Cohen, who is also the chairman of both the Greater Philadelphia Chamber of Commerce and the University of Pennsylvania, has a unique vantage point on the region’s technology, political and cultural vanguard.

David L. Cohen doesn’t run Comcast.
He didn’t run the Rendell mayoral administration either, and he doesn’t run the University of Pennsylvania or the Greater Philadelphia Chamber of Commerce, nor does he have any of the titles that put him as the figurehead of any of the organizations that his fingerprints are on.
But he’s always in the conversations.
The Comcast Executive Vice President who spent much of the early 1990s as Ed Rendell’s mayoral chief of staff — as immortalized by Buzz Bissinger’s noted book ‘A Prayer for the City‘ — and before it had a private law career is as well-connected as they come.
So, Cohen, who is also the chairman of both the Greater Philadelphia Chamber of Commerce and the University of Pennsylvania, has a unique vantage point on the region’s technology, political and cultural vanguard. Below, Cohen talks to Technically Philly about bolstering college graduate retention, the true affects of the NBC deal and why that purchase has something to do with Vietnam.

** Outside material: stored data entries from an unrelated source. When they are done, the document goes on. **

/-! ### Control transfers -/

/-- A taken branch records `pc` plus its word displacement as the next PC and changes nothing else; one not taken changes nothing (R379
to R382, R386 to R388). -/
def Obligations.BranchResults : Prop :=
  ∀ (s : State) (d : BitVec 10) (l : BitVec 16),
    let t := { s with unit := { s.unit with npc := some (s.pc + (d.signExtend 32) <<< 2) } }
    let tl := { s with unit := { s.unit with npc := some (s.pc + (l.signExtend 32) <<< 2) } }
    exec (.bra d) s = .next t ∧
    exec (.brt d) s = .next (if pswF0 s.cr.psw then t else s) ∧
    exec (.brf d) s = .next (if pswF0 s.cr.psw then s else t) ∧
    exec (.braL l) s = .next tl ∧
    exec (.brtL l) s = .next (if pswF0 s.cr.psw then tl else s) ∧
    exec (.brfL l) s = .next (if pswF0 s.cr.psw then s else tl)

/-- BL, BL.L and JL write `pc + 4` to `r14` and record their target, JL's from the old register; JMP only records it (R52, R379, R383
to R385, R389). -/
def Obligations.LinkAndJumpResults : Prop :=
  ∀ (s : State) (d : BitVec 10) (l : BitVec 16) (rb : RegNum),
    let link := oneReg (s.physReg 14#4) (s.pc + 4#32)
    (∃ t, exec (.bl d) s = .next t ∧ QueueAndTarget s t (s.pc + (d.signExtend 32) <<< 2) ∧
      RegisterEffect s t link none none none) ∧
    (∃ t, exec (.blL l) s = .next t ∧ QueueAndTarget s t (s.pc + (l.signExtend 32) <<< 2) ∧
      RegisterEffect s t link none none none) ∧
    (∃ t, exec (.jl rb) s = .next t ∧ QueueAndTarget s t (s.readReg rb) ∧ RegisterEffect s t link none none none) ∧
    (∃ t, exec (.jmp rb) s = .next t ∧ t = { s with unit := { s.unit with npc := some (s.readReg rb) } })

/-! ### System instructions -/

/-- MVTC in supervisor mode: at commit the register takes the value's bits inside `WMASK` and keeps the others, no other register or byte
changes, and a write to the PSW sets the effective bank and mode at once (R63, R64, R74, R413). -/
def Obligations.MvtcResults : Prop :=
  (crMask .psw = 0x00000707#32 ∧ crMask .bpsw = 0x00000707#32 ∧ crMask .bpc = 0xFFFFFFFC#32 ∧
    crMask .evb = 0xFFFFFF80#32 ∧ crMask .cause = 0x80000F1F#32 ∧ crMask .badaddr = 0xFFFFFFFF#32 ∧
    crMask .supp = 0x00000000#32) ∧
  ∀ (s : State) (cr : CReg) (rb : RegNum), s.unit.effSM = true →
    let v := s.readReg rb
    ∃ t, exec (.mvtc cr rb) s = .next t ∧ OnlyTheUnit s t ∧
      (cr ≠ .psw → QueueOnly s t) ∧
      (cr = .psw →
        t.unit = { s.unit with queue := t.unit.queue, effRB := v.getLsbD 9, effSM := v.getLsbD 10 }) ∧
      (∀ n, t.commit.readCr n =
        if n = cr then (s.commit.readCr n &&& ~~~ crMask n) ||| (v &&& crMask n) else s.commit.readCr n) ∧
      RegsAfter s t noReg ∧ BytesKept s t ∧ DevicesKept s t

/-- RTI in supervisor mode: the PSW takes BPSW's bits at commit, the next PC is BPC, and nothing else changes (R418, R530). -/
def Obligations.RtiResults : Prop :=
  ∀ s : State, s.unit.effSM = true →
    ∃ t, exec .rti s = .next t ∧ OnlyTheUnit s t ∧ QueueAndTarget s t s.cr.bpc ∧
      t.commit.cr.psw = (s.commit.cr.psw &&& ~~~ 0x00000707#32) ||| (s.cr.bpsw &&& 0x00000707#32) ∧
      OtherCrsKept s t ∧ RegsAfter s t noReg ∧ BytesKept s t ∧ DevicesKept s t

/-- WAIT and STOP in supervisor mode, and BRK in either mode: `waiting` is set, or the exit with `x[0]` or the break is requested, and
nothing else changes (R419 to R421, R561). -/
def Obligations.WaitStopBrkResults : Prop :=
  ∀ s : State,
    (s.unit.effSM = true → exec .wait s = .next { s with waiting := true }) ∧
    (s.unit.effSM = true →
      exec .stop s = .next { s with unit := { s.unit with req := some (.exit (s.readReg 0#4)) } }) ∧
    exec .brk s = .next { s with unit := { s.unit with req := some .brk } }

As always edited for length and clarity.
You’re a man who is known for relationships, for knowing people and the inner workings of the city to be sure. Tell us a little about what an average day is like for you, what you’ve been doing for Comcast.
There are answers that are about process and [answers] that are more substantive.
In process, I’m probably spending 75 percent of my time outside of Philadelphia and a tremendous amount of time in Washington [D.C.], New York and Los Angeles — all of which are related to the NBCU transaction.
Also, as a matter of my own management style, I’ve always said, ‘once every two years, try to get out to every region that Comcast does business. Try to do some combination of employee meetings, press meetings and community affairs meetings. For Comcast Cares Day, we have senior executives fan out across the country. I [went] to Seattle and Portland.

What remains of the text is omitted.